## [Exercise requirements]
Of the lines below, write out exactly those from the line with "entry 12). -/" through the line with "data ++ hex8 v) t", both included, and skip the rest.

## [Materials provided]
_____

-- ==== Sys2Proof/Machine/Parametric.lean ====
section
/-! DEFINITION. The block with its parameters as an argument (spec 00_scope.md R5). `exec` and `step` are this machine
at `Config.thisHardware`. -/

namespace Sys2Proof.Machine

/-- The commands on an instance with the parameters `P`. Only COMPUTE, WRBUF and RDBUF look at one, `BUF_LEN`. -/
def execWith (P : Config.Params) (i : Instr) (s : State) : Host.Outcome State Fault Refusal :=
  match i with
  | .ldpoly imm => execLdpoly imm s
  | .ldreg imm => execLdreg imm s
  | .compute start len => execComputeWith P start len s
  | .rdcrc => execRdcrc s
  | .rdreg => execRdreg s
  | .rdpoly => execRdpoly s
  | .rdstat => execRdstat s
  | .wrbuf addr data => execWrbufWith P addr data s
  | .rdbuf addr => execRdbufWith P addr s

/-- One step of an instance with the parameters `P` (R6). -/
def stepWith (P : Config.Params) (s : State) : Host.Outcome State Fault Refusal := takeStep (execWith P) s

end Sys2Proof.Machine
end

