-- ==== Sys2Proof/Machine/Driver.lean ====
section
/-! DEFINITION. The Mode Driver, the documented host (spec 42_host_sequences.md R120 to R133): a program of commands
that reads each response before it decides the next step. It adds no state and no behaviour to the block (R120). Its
procedures take the parameters `P` of 00_scope.md R5, the block's and the host's; the names without `With` are those of
this hardware. -/

namespace Sys2Proof.Machine

/-- How a host procedure ends. -/
inductive DriverOutcome (α : Type) where
  /-- It ran to its end, with this result and the block in this state. -/
  | done (a : α) (s : State)
  /-- It stopped with this error: a fault the block answered (R157), or the host's own InsufficientData (R128). -/
  | aborted (f : Fault) (s : State)
  /-- The model gave no meaning to one of its commands (20_memory.md R54). -/
  | refused (r : Refusal)
  /-- A command got no response; the block never does this (30_encoding.md R65). -/
  | noAnswer
  deriving DecidableEq, Repr

/-- Go on with the result of a procedure that ran to its end; stop where it stopped. -/
def DriverOutcome.andThen {α β : Type} (o : DriverOutcome α) (k : α → State → DriverOutcome β) : DriverOutcome β :=
  match o with
  | .done a s => k a s
  | .aborted f s => .aborted f s
  | .refused r => .refused r
  | .noAnswer => .noAnswer

/-- Issue one command and read its response: its data, or stop with its fault (R123, R157). -/
def issue (P : Config.Params) (i : Instr) (s : State) : DriverOutcome Word :=
  match stepWith P (presentWord (encode i) s) with
  | .next t =>
    match t.rsps.getLast? with
    | some (.ok v) => .done v t
    | some (.fault f) => .aborted f t
    | none => .noAnswer
  | .fault f => .aborted f s
  | .refused r => .refused r

/-- `ceil(L / CHUNK_W)`, the number of chunks (R121). -/
def chunkCount (P : Config.Params) (len : Nat) : Nat := (len + (P.chunkW - 1)) / P.chunkW

/-- The `j`-th chunk, `(start_j, len_j)`: the last one cut to fit (R121). -/
def chunkAt (P : Config.Params) (len j : Nat) : Nat × Nat := (j * P.chunkW, min P.chunkW (len - j * P.chunkW))

/-- `chunks(L)`, the chunk boundary sequence of a region of `L` bytes; one empty chunk for an empty region (R121). -/
def chunksWith (P : Config.Params) (len : Nat) : List (Nat × Nat) :=
  if len = 0 then [(0, 0)] else (List.range (chunkCount P len)).map (chunkAt P len)

/-- `chunks(L)` with this hardware's host, `CHUNK_W` = 64 (R121). -/
def chunks (len : Nat) : List (Nat × Nat) := chunksWith Config.thisHardware len

/-- `digit(n)`: the ASCII character `0` to `9` or `a` to `f` (R124). -/
def hexDigit (n : Nat) : Byte := if n < 10 then BitVec.ofNat 8 (0x30 + n) else BitVec.ofNat 8 (0x61 + (n - 10))

/-- `hex8(v)`: eight ASCII characters, most significant digit first, `c_m = digit(v[31-4m : 28-4m])` (R124). -/
def hex8 (v : Word) : List Byte :=
  (List.range Config.trailerLen).map fun m => hexDigit (v.extractLsb' (28 - 4 * m) 4).toNat

/-- `WRBUF a+j, data[j]` for every byte of the data, in order (R123). -/
def writeBytes (P : Config.Params) (a : Nat) (data : List Byte) (s : State) : DriverOutcome Unit :=
  match data with
  | [] => .done () s
  | y :: ys => (issue P (.wrbuf a y) s).andThen fun _ t => writeBytes P (a + 1) ys t

/-- A progress event: a chunk and the drained value its COMPUTE answered (R123, R130). -/
abbrev ProgressEvent := (Nat × Nat) × Word

/-- One COMPUTE for every chunk, in order, each with its progress event; stop at a fault (R123, R157). -/
def runChunks (P : Config.Params) (cs : List (Nat × Nat)) (s : State) : DriverOutcome (List ProgressEvent) :=
  match cs with
  | [] => .done [] s
  | c :: rest =>
    (issue P (.compute c.1 c.2) s).andThen fun v t =>
      (runChunks P rest t).andThen fun events u => .done ((c, v) :: events) u

/-- The steps of `computeRecord` on the block, for a region of any length: LDPOLY, the bytes from address 0 up,
`LDREG 0` (R122), and the COMPUTEs of `chunks(L)` (R123). The result is the progress events, in order. -/
def computeRegion (P : Config.Params) (data : List Byte) (poly : Word) (s : State) :
    DriverOutcome (List ProgressEvent) :=
  (issue P (.ldpoly poly) s).andThen fun _ s1 =>
    (writeBytes P 0 data s1).andThen fun _ s2 =>
      (issue P (.ldreg 0#32) s2).andThen fun _ s3 => runChunks P (chunksWith P data.length) s3

/-- The final CRC: the response of the region's last COMPUTE (R123, R177). -/
def finalCrc (P : Config.Params) (data : List Byte) (poly : Word) (s : State) : DriverOutcome Word :=
  (computeRegion P data poly s).andThen fun events t =>
    match events.getLast? with
    | some e => .done e.2 t
    | none => .noAnswer

/-- The data region of a record: the first `REGION_LEN` bytes of what the host is handed (R123; log entry 12). -/
def dataRegion (P : Config.Params) (data : List Byte) : List Byte := data.take P.regionLen

/-- `computeRecord(dataRegion, polynomial)` (R123): the region and its trailer. Short data is the host's
InsufficientData, with no command issued (R128). -/
def computeRecordWith (P : Config.Params) (data : List Byte) (poly : Word) (s : State) : DriverOutcome (List Byte) :=
  if data.length < P.regionLen then .aborted .insufficientData s
  else (finalCrc P (dataRegion P data) poly s).andThen fun v t => .done (dataRegion P data ++ hex8 v) t

/-- `verifyRecord(dataRegion, storedTrailer, polynomial)` (R125): the same run, then byte equality of the trailers. A
mismatch is a result, not a fault (60_exceptions.md R144). -/
def verifyRecordWith (P : Config.Params) (data stored : List Byte) (poly : Word) (s : State) : DriverOutcome Bool :=
  if data.length < P.regionLen then .aborted .insufficientData s
  else (finalCrc P (dataRegion P data) poly s).andThen fun v t => .done (hex8 v == stored) t

/-- The trailer of a record: the `TRAILER_LEN` bytes after the data region (R127). -/
def recordTrailerWith (P : Config.Params) (record : List Byte) : List Byte :=
  (record.drop P.regionLen).take P.trailerLen

/-- The reference padding of short source data, done by the I/O layer before the driver is called (R129). -/
def padRegionWith (P : Config.Params) (data : List Byte) : List Byte :=
  data ++ List.replicate (P.regionLen - data.length) P.fillByte

/-- `computeRecord` on this hardware: a record of 512 bytes (R123, R127). -/
def computeRecord (data : List Byte) (poly : Word) (s : State) : DriverOutcome (List Byte) :=
  computeRecordWith Config.thisHardware data poly s

/-- `verifyRecord` on this hardware (R125). -/
def verifyRecord (data stored : List Byte) (poly : Word) (s : State) : DriverOutcome Bool :=
  verifyRecordWith Config.thisHardware data stored poly s

/-- The trailer of a record of this hardware: the eight bytes after the data region (R127). -/
def recordTrailer (record : List Byte) : List Byte := recordTrailerWith Config.thisHardware record

/-- The reference padding on this hardware: up to 504 bytes, with the character `.` (R129). -/
def padRegion (data : List Byte) : List Byte := padRegionWith Config.thisHardware data

end Sys2Proof.Machine
end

_____

## [Written solution]
/-- The data region of a record: the first `REGION_LEN` bytes of what the host is handed (R123; log entry 12). -/
def dataRegion (P : Config.Params) (data : List Byte) : List Byte := data.take P.regionLen

/-- `computeRecord(dataRegion, polynomial)` (R123): the region and its trailer. Short data is the host's
InsufficientData, with no command issued (R128). -/
def computeRecordWith (P : Config.Params) (data : List Byte) (poly : Word) (s : State) : DriverOutcome (List Byte) :=
  if data.length < P.regionLen then .aborted .insufficientData s
  else (finalCrc P (dataRegion P data) poly s).andThen fun v t => .done (dataRegion P data ++ hex8 v) t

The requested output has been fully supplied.